The word "wakePend" may appear in lines of the data; say how many such lines there are, with nothing beyond the number.

Extracted data entries:

>>>>>

/-- R215 to R218, R220, R224: a command at the head of the staging is applied.
What becomes of a PARK whose issuer has left is the model's choice (log entry 210). -/
def Obligations.TellerCommandsComplete : Prop :=
  (∀ (r : RegionId) (e : Stage) (q : List Stage) (b : List Byte) (s v w : State), (s.teller r.val).stage = e :: q → e.op = 1 →
    v = s.setTeller r.val (fun k => { k with stage := q }) → v.dramRead (v.tcbAddr r.val e.tcb 0) 8 = (b, false, w) →
    ((s.tcb r.val e.tcb).state = 0 ∨ (s.tcb r.val e.tcb).state = 4 ∨ (s.tcb r.val e.tcb).state = 5) → bit (leWord b) 31 = true → fld (leWord b) 23 20 = 0 →
    ∃ u, exec (.activate r) s = .next u ∧
      u = { s with tcbs := u.tcbs, tellers := u.tellers, dram := u.dram, regs := u.regs, hw := u.hw, arrived := u.arrived, fmgq := u.fmgq, out := u.out, linkErr := u.linkErr, draw := u.draw } ∧
      u.tcb r.val e.tcb = { ctrl := setFld (leWord b) 23 20 1, place := leWord (b.drop 4), deadline := 0, ctx := none, since := 0, newPrio := none } ∧
      (∀ j, j ≠ r.val * 4096 + e.tcb → tGet (fun _ => Tcb.fresh) u.tcbs j = tGet (fun _ => Tcb.fresh) s.tcbs j) ∧
      (u.teller r.val).stage = q ∧ (u.teller r.val).ready = (s.teller r.val).ready ++ [(fld (leWord b) 29 24, e.tcb)]) ∧
  (∀ (r : RegionId) (e : Stage) (q : List Stage) (b : List Byte) (p : Bool) (s v w : State), (s.teller r.val).stage = e :: q → e.op = 1 →
    v = s.setTeller r.val (fun k => { k with stage := q }) → v.dramRead (v.tcbAddr r.val e.tcb 0) 8 = (b, p, w) →
    ((s.tcb r.val e.tcb).state = 1 ∨ (s.tcb r.val e.tcb).state = 2 ∨ (s.tcb r.val e.tcb).state = 3 ∨ bit (leWord b) 31 = false ∨ fld (leWord b) 23 20 ≠ 0) →
    ∃ u, exec (.activate r) s = .next u ∧ u.tcbs = s.tcbs ∧ u.teller r.val = { s.teller r.val with stage := q } ∧
      u.rf (aTel r.val 0x148) 15 0 = min 65535 (w.rf (aTel r.val 0x148) 15 0 + 1)) ∧
  (∀ (r : RegionId) (e : Stage) (q : List Stage) (x : Tcb) (p : Nat) (s : State), (s.teller r.val).stage = e :: q → e.op = 2 → x = s.tcb r.val e.tcb →
    x.state = 3 → p = x.newPrio.getD x.prio → p < 64 →
    ∃ u, exec (.wake r) s = .next u ∧
      u = { s with tcbs := u.tcbs, tellers := u.tellers, dram := u.dram, regs := u.regs, hw := u.hw, arrived := u.arrived, fmgq := u.fmgq, out := u.out, linkErr := u.linkErr, draw := u.draw } ∧
      u.tcb r.val e.tcb = { x with ctrl := setFld (setFld x.ctrl 23 20 1) 29 24 p, ctx := none, newPrio := none } ∧
      (u.teller r.val).stage = q ∧ (u.teller r.val).ready = (s.teller r.val).ready ++ [(p, e.tcb)]) ∧
  (∀ (r : RegionId) (e : Stage) (q : List Stage) (s : State), (s.teller r.val).stage = e :: q → e.op = 2 →
    ((s.tcb r.val e.tcb).state = 0 ∨ 3 < (s.tcb r.val e.tcb).state) → exec (.wake r) s = .next (s.setTeller r.val fun k => { k with stage := q })) ∧
  (∀ (r : RegionId) (e : Stage) (q : List Stage) (s : State), (s.teller r.val).stage = e :: q → e.op = 2 →
    ((s.tcb r.val e.tcb).state = 1 ∨ (s.tcb r.val e.tcb).state = 2) →
    ∃ u, exec (.wake r) s = .next u ∧ (u.tcb r.val e.tcb).wakePend = true ∧ (u.tcb r.val e.tcb).state = (s.tcb r.val e.tcb).state ∧
      u.teller r.val = { s.teller r.val with stage := q }) ∧
  (∀ (r : RegionId) (e : Stage) (q : List Stage) (t n : Nat) (s : State), (s.teller r.val).stage = e :: q → e.op = 3 → e.own = some n →
    (s.tcb r.val n).state = 2 → (s.tcb r.val n).ctx = some t → s.hasKid t = false → (s.tcb r.val n).wakePend = false →
    ∃ u, exec (.park r) s = .next u ∧ u.th t = { s.th t with saveReq := some (3, 0) } ∧ (∀ j, j ≠ t → u.th j = s.th j) ∧ (u.teller r.val).stage = q) ∧
  (∀ (r : RegionId) (e : Stage) (q : List Stage) (t n : Nat) (s : State), (s.teller r.val).stage = e :: q → e.op = 3 → e.own = some n →
    (((s.tcb r.val n).state = 2 ∧ (s.tcb r.val n).ctx = some t ∧ s.hasKid t = false) ∨ (s.tcb r.val n).state = 1) → (s.tcb r.val n).wakePend = true →
    ∃ u, exec (.park r) s = .next u ∧ u.thr = s.thr ∧ u.tcb r.val n = { s.tcb r.val n with ctrl := setBit (s.tcb r.val n).ctrl 30 false } ∧
      u.teller r.val = { s.teller r.val with stage := q }) ∧
  (∀ (r : RegionId) (e : Stage) (q : List Stage) (n : Nat) (b : List Byte) (p : Bool) (s v w : State), (s.teller r.val).stage = e :: q → e.op = 3 →
    e.own = some n → (s.tcb r.val n).state = 1 → (s.tcb r.val n).wakePend = false →
    v = (s.setTeller r.val fun k => { k with stage := q }).setTeller r.val
      (fun k => { k with ready := k.ready.filter (fun e => e.2 ≠ n), noPlace := k.noPlace.filter (· ≠ n) }) →
    v.dramRead (v.tcbAddr r.val n 8) 8 = (b, p, w) →
    ∃ u, exec (.park r) s = .next u ∧ u.thr = s.thr ∧ (u.tcb r.val n).state = 3 ∧ (u.tcb r.val n).ctx = none ∧ (u.tcb r.val n).deadline = leNat b ∧
      (u.teller r.val).stage = q ∧ (u.teller r.val).ready = (s.teller r.val).ready.filter fun x => x.2 ≠ n) ∧
  (∀ (r : RegionId) (e : Stage) (q : List Stage) (n : Nat) (s : State), (s.teller r.val).stage = e :: q → e.op = 3 → e.own = some n →
    ((s.tcb r.val n).state = 0 ∨ 3 ≤ (s.tcb r.val n).state ∨ ((s.tcb r.val n).state = 2 ∧ ∀ t ∈ (s.tcb r.val n).ctx, s.hasKid t = true)) →
    ∃ u, exec (.park r) s = .next u ∧ u = { s with tellers := u.tellers, regs := u.regs, hw := u.hw } ∧
      u.rf (aTel r.val 0x148) 15 0 = min 65535 (s.rf (aTel r.val 0x148) 15 0 + 1)) ∧
  (∀ (r : RegionId) (e : Stage) (q : List Stage) (s : State), (s.teller r.val).stage = e :: q → e.op = 3 → e.own = none →
    ∃ u, exec (.park r) s = .next u ∧ u = { s with tellers := u.tellers, regs := u.regs, hw := u.hw } ∧
      u.rf (aTel r.val 0x148) 15 0 = min 65535 (s.rf (aTel r.val 0x148) 15 0 + 1)) ∧
  (∀ (r : RegionId) (e : Stage) (q : List Stage) (s : State), (s.teller r.val).stage = e :: q → e.op = 4 → e.prio < 64 → (s.tcb r.val e.tcb).state = 1 →
    ∃ u, exec (.setprio r) s = .next u ∧ (u.tcb r.val e.tcb).prio = e.prio ∧ (u.tcb r.val e.tcb).state = 1 ∧
      (u.teller r.val).ready = (s.teller r.val).ready.filter (fun x => x.2 ≠ e.tcb) ++ [(e.prio, e.tcb)] ∧ (u.teller r.val).stage = q) ∧
  (∀ (r : RegionId) (e : Stage) (q : List Stage) (s : State), (s.teller r.val).stage = e :: q → e.op = 4 →
    ((s.tcb r.val e.tcb).state = 2 ∨ (s.tcb r.val e.tcb).state = 3) →
    ∃ u, exec (.setprio r) s = .next u ∧ u.tcb r.val e.tcb = { s.tcb r.val e.tcb with newPrio := some e.prio } ∧
      (u.teller r.val).ready = (s.teller r.val).ready ∧ (u.teller r.val).stage = q) ∧
  (∀ (r : RegionId) (e : Stage) (q : List Stage) (s : State), (s.teller r.val).stage = e :: q → e.op = 5 →
    ((s.tcb r.val e.tcb).state = 1 ∨ (s.tcb r.val e.tcb).state = 3) →
    ∃ u, exec (.kill r) s = .next u ∧
      u = { s with tcbs := u.tcbs, tellers := u.tellers, dram := u.dram, regs := u.regs, hw := u.hw, arrived := u.arrived, fmgq := u.fmgq, out := u.out, linkErr := u.linkErr, draw := u.draw } ∧
      (u.tcb r.val e.tcb).state = 5 ∧ (u.teller r.val).stage = q ∧ (u.teller r.val).ready = (s.teller r.val).ready.filter fun x => x.2 ≠ e.tcb) ∧
  (∀ (r : RegionId) (e : Stage) (q : List Stage) (t : Nat) (s : State), (s.teller r.val).stage = e :: q → e.op = 5 → (s.tcb r.val e.tcb).state = 2 →
    (s.tcb r.val e.tcb).ctx = some t → rgnOf t = r.val → tFind (s.teller r.val).restore t = none → (s.th t).st ≠ .resetting → (s.th t).st ≠ .idle →
    ∃ u, exec (.kill r) s = .next u ∧ (u.th t).st = .resetting ∧ (u.th t).killBy = 1 ∧ (u.teller r.val).stage = q) ∧
  (∀ (r : RegionId) (e : Stage) (q : List Stage) (t : Nat) (s : State), (s.teller r.val).stage = e :: q → e.op = 5 → (s.tcb r.val e.tcb).state = 2 →
    (s.tcb r.val e.tcb).ctx = some t → tFind (s.teller r.val).restore t = some e.tcb →
    ∃ u, exec (.kill r) s = .next u ∧
      u = { s with tcbs := u.tcbs, tellers := u.tellers, dram := u.dram, regs := u.regs, hw := u.hw, arrived := u.arrived, fmgq := u.fmgq, out := u.out, linkErr := u.linkErr, draw := u.draw } ∧
      (u.tcb r.val e.tcb).state = 5 ∧ (u.tcb r.val e.tcb).ctx = none ∧ tFind (u.teller r.val).restore t = none ∧ (u.teller r.val).stage = q)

<<<<<

Answer to this exercise: 4